While touring Gunther von Hagens’ Body Worlds Exhibit in Denver, CO


Walking the exhibit where they’ve skinned the dead

and positioned them like ice skaters, lovers, archers,

I should be contemplating mortality and matter,

the slowly failing connections

of bone, ligament, and muscle,

but I can’t stop staring at the penises.

I circle the glass enclosures for better angles,

and the curator claims everything is real,

but the dicks look plastic and white,

like the non-smoker’s lungs

at the entrance of this aesthetic meat locker.

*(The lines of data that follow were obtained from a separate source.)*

-- ==== Sys2Proof/Laws/Supervisor.lean ====
section
/-! SUPPORT. What the supervisor does at a boundary and at a window start leaves all but its own side of
the state as it was: the robots, the controller watch, the service windows, the hold block, cell memory,
the egress side, the counters and the notice block may change, and nothing else (R92, R103). -/

namespace Sys2Proof.Machine

/-- Two states differ at most in what the supervisor may change. -/
def SameBeside (s t : State) : Prop := t.unsupervised = s.unsupervised ∧ t.mgmt = s.mgmt

theorem SameBeside.refl (s : State) : SameBeside s s := ⟨rfl, rfl⟩

theorem SameBeside.trans {s t u : State} (a : SameBeside s t) (b : SameBeside t u) : SameBeside s u :=
  ⟨b.1.trans a.1, b.2.trans a.2⟩

/-- The part of a state that the supervisor leaves alone. -/
def State.beside (s : State) : State × Mgmt := (s.unsupervised, s.mgmt)

theorem sameBeside_iff (s t : State) : SameBeside s t ↔ t.beside = s.beside := by
  simp [SameBeside, State.beside]

theorem unsupervised_of_unanswered {s t : State} (h : s.unanswered = t.unanswered) :
    s.unsupervised = t.unsupervised := by
  simp only [State.unsupervised, h]

@[simp] theorem bumpBy_beside (c : CounterRef) (n : Nat) (s : State) :
    (bumpBy c n s).beside = s.beside := by
  simp [State.beside, unsupervised_of_unanswered (bumpBy_unanswered c n s)]

@[simp] theorem bump_beside (c : CounterRef) (s : State) : (bump c s).beside = s.beside :=
  bumpBy_beside c 1 s

@[simp] theorem raise_beside (e : NoticeEvent) (s : State) : (raise e s).beside = s.beside := by
  simp [State.beside, unsupervised_of_unanswered (raise_unanswered e s)]

@[simp] theorem modMem_beside (f : CellMem → CellMem) (s : State) :
    (s.modMem f).beside = s.beside := rfl
@[simp] theorem withMem_beside (m : CellMem) (s : State) :
    ({ s with mem := m } : State).beside = s.beside := rfl
@[simp] theorem addRef_beside (h : CellId) (s : State) : (s.addRef h).beside = s.beside := rfl
@[simp] theorem release_beside (h : CellId) (s : State) : (s.release h).beside = s.beside := rfl
@[simp] theorem releaseOpt_beside (h : Option CellId) (s : State) :
    (s.releaseOpt h).beside = s.beside := by cases h <;> rfl
@[simp] theorem modEgress_beside (p : PortId) (f : Egress → Egress) (s : State) :
    (s.modEgress p f).beside = s.beside := rfl
@[simp] theorem modRobot_beside (r : RobotId) (f : Robot → Robot) (s : State) :
    (s.modRobot r f).beside = s.beside := rfl
@[simp] theorem modWindow_beside (w : WindowId) (f : ServiceWindow → ServiceWindow) (s : State) :
    (s.modWindow w f).beside = s.beside := rfl
@[simp] theorem modWatch_beside (f : Watch → Watch) (s : State) :
    (s.modWatch f).beside = s.beside := rfl
@[simp] theorem modHold_beside (f : Hold → Hold) (s : State) :
    (s.modHold f).beside = s.beside := rfl
@[simp] theorem noteCut_beside (p : PortId) (s : State) : (noteCut p s).beside = s.beside := by
  simp [State.beside, unsupervised_of_unanswered (noteCut_unanswered p s)]

@[simp] theorem leaveHold_beside (h : HoldSource) (s : State) :
    (leaveHold h s).beside = s.beside := rfl

@[simp] theorem emptySlots_beside (r : RobotId) (s : State) :
    (emptySlots r s).beside = s.beside := by
  simp [emptySlots]

@[simp] theorem leavePending_beside (r : RobotId) (s : State) :
    (leavePending r s).beside = s.beside := by
  exact forEach_keeps State.beside _ (fun a s => by simp) s

@[simp] theorem leaveHeld_beside (r : RobotId) (s : State) :
    (leaveHeld r s).beside = s.beside := by
  exact forEach_keeps State.beside _ (fun a s => by simp) s

@[simp] theorem joinHold_beside (h : HoldSource) (s : State) :
    (joinHold h s).beside = s.beside := by
  unfold joinHold
  dsimp only
  repeat' split
  all_goals simp

@[simp] theorem watchIdleIfNone_beside (s : State) :
    (watchIdleIfNone s).beside = s.beside := by
  unfold watchIdleIfNone
  split <;> simp

@[simp] theorem startWatch_beside (s : State) :
    (startWatch s).beside = s.beside := rfl

@[simp] theorem toIdle_beside (r : RobotId) (s : State) :
    (toIdle r s).beside = s.beside := by
  simp [toIdle]

@[simp] theorem enterArming_beside (r : RobotId) (s : State) :
    (enterArming r s).beside = s.beside := by
  unfold enterArming
  dsimp only
  repeat' split
  all_goals simp

@[simp] theorem intoService_beside (r : RobotId) (w : WindowId) (s : State) :
    (intoService r w s).beside = s.beside := by
  simp [intoService]

@[simp] theorem reportParked_beside (r : RobotId) (s : State) :
    (reportParked r s).beside = s.beside := by
  unfold reportParked
  split <;> simp

@[simp] theorem giveBack_beside (r : RobotId) (s : State) :
    (giveBack r s).beside = s.beside := by
  simp [giveBack]

@[simp] theorem damageRobot_beside (r : RobotId) (s : State) :
    (damageRobot r s).beside = s.beside := by
  simp [damageRobot]

@[simp] theorem checkRobot_beside (r : RobotId) (k : ReadKind) (s : State) :
    (checkRobot r k s).beside = s.beside := by
  unfold checkRobot
  dsimp only
  repeat' split
  all_goals simp

@[simp] theorem loseRobot_beside (r : RobotId) (s : State) :
    (loseRobot r s).beside = s.beside := by
  unfold loseRobot
  dsimp only
  repeat' split
  all_goals simp

@[simp] theorem hitRobot_beside (r : RobotId) (parked : Bool) (s : State) :
    (hitRobot r parked s).beside = s.beside := by
  unfold hitRobot
  dsimp only
  repeat' split
  all_goals simp

@[simp] theorem missRobot_beside (r : RobotId) (s : State) :
    (missRobot r s).beside = s.beside := by
  unfold missRobot
  dsimp only
  repeat' split
  all_goals simp

@[simp] theorem stallRobot_beside (r : RobotId) (s : State) :
    (stallRobot r s).beside = s.beside := by
  unfold stallRobot
  dsimp only
  repeat' split
  all_goals simp

@[simp] theorem returnRobot_beside (r : RobotId) (parked : Bool) (s : State) :
    (returnRobot r parked s).beside = s.beside := by
  unfold returnRobot
  dsimp only
  repeat' split
  all_goals simp

@[simp] theorem judgePeriod_beside (r : RobotId) (s : State) :
    (judgePeriod r s).beside = s.beside := by
  unfold judgePeriod
  dsimp only
  repeat' split
  all_goals simp

@[simp] theorem periodEnd_beside (r : RobotId) (boundary : HallTime) (s : State) :
    (periodEnd r boundary s).beside = s.beside := by
  unfold periodEnd
  dsimp only
  repeat' split
  all_goals simp

@[simp] theorem boundaryFor_beside (p : PortId) (index : Int) (disturbed : Bool) (boundary : HallTime) (r : RobotId) (s : State) :
    (boundaryFor p index disturbed boundary r s).beside = s.beside := by
  unfold boundaryFor
  dsimp only
  repeat' split
  all_goals simp

@[simp] theorem signalBoundary_beside (p : PortId) (index : Int) (disturbed : Bool) (boundary : HallTime) (s : State) :
    (signalBoundary p index disturbed boundary s).beside = s.beside := by
  exact forEach_keeps State.beside _ (fun a s => by simp) s

@[simp] theorem countDelayed_beside (p : PortId) (s : State) :
    (countDelayed p s).beside = s.beside := by
  unfold countDelayed
  dsimp only
  rw [modEgress_beside]
  refine forEach_keeps State.beside _ (fun x s => ?_) s
  repeat' split
  all_goals simp

@[simp] theorem enqueueSend_beside (p : PortId) (r : RobotId) (h : CellId) (s : State) :
    (enqueueSend p r h s).beside = s.beside := by
  simp [enqueueSend]

@[simp] theorem sendHoldFrame_beside (r : RobotId) (p : PortId) (s : State) :
    (sendHoldFrame r p s).beside = s.beside := by
  unfold sendHoldFrame
  split <;> simp

@[simp] theorem sendSlot_beside (r : RobotId) (p : PortId) (h : CellId) (s : State) :
    (sendSlot r p h s).beside = s.beside := by
  simp [sendSlot]

@[simp] theorem sendRepeat_beside (r : RobotId) (p : PortId) (h : CellId) (s : State) :
    (sendRepeat r p h s).beside = s.beside := by
  simp [sendRepeat]

@[simp] theorem opening_beside (r : RobotId) (p : PortId) (s : State) :
    (opening r p s).beside = s.beside := by
  unfold opening
  dsimp only
  repeat' split
  all_goals simp

@[simp] theorem openingFor_beside (p : PortId) (w : Nat) (r : RobotId) (s : State) :
    (openingFor p w r s).beside = s.beside := by
  unfold openingFor
  dsimp only
  repeat' split
  all_goals simp

@[simp] theorem signalWindow_beside (p : PortId) (w : Nat) (s : State) :
    (signalWindow p w s).beside = s.beside := by
  exact (forEach_keeps State.beside _ (fun a s => by simp) _).trans (by simp)

/-! ## Gate changes -/

theorem clearHolds_frame (p : PortId) (q : QueueId) (s : State) :
    clearHolds p q s = { s with egress := (clearHolds p q s).egress } := rfl

/-- A change of a gate engine changes that engine and the egress side alone. -/
theorem changeGate_frame (p : PortId) (f : Gate → Gate) (s : State) :
    changeGate p f s = { s.modGate p f with egress := (changeGate p f s).egress } := by
  unfold changeGate
  simp only [forEach_cons, forEach_nil]
  rw [noteCut_frame]
  split <;> split <;> rfl

theorem changeGate_unanswered (p : PortId) (f : Gate → Gate) (s : State) :
    (changeGate p f s).unanswered = (s.modGate p f).unanswered := by
  rw [changeGate_frame]; rfl

theorem changeGate_beside (p : PortId) (f : Gate → Gate) (s : State) :
    (changeGate p f s).beside = (s.modGate p f).beside := by
  rw [changeGate_frame]; rfl

end Sys2Proof.Machine
end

Jillian refuses to walk with me

after “The Hurdler” brings me to laughter.

It’s the athlete’s scissored legs,

the closeness of hurdle and plastic member.

I cringe at possible collision,

my hands involuntarily cup my groin.

Then: I imagine the intern positioning the scene

with hanging body and obstacle,

the smoking artist demanding,

drag the hurdle closer.


At the heart display,

a boy and his parents

hover over the spot lit corner case.

They point, bow their heads in unison,

then quiet suddenly,

and the boy keeps his eyes

open during the prayer.

He’s studying the fist-sized organ,

stares it down like it’s the last

unknowable thing in the universe,

and it isn’t until they pass me that

I notice the protrusion,

the baseball-sized bulge

under the boy’s 49ers shirt,

directly over his heart.

If they have to go back in

will he waive off the drugs,

and beg to peek at the one muscle

throbbing him alive?


One cut cadaver displays his snaking entrails,

another grabs her knees,

arching open a neatly rowed spinal column,

and there’s an unwrapped, sinewy pair

fighting for a hockey puck with plastic helmets,

ice skates, and regulation sticks.

Did these men know what they

signed up for when they donated their bodies?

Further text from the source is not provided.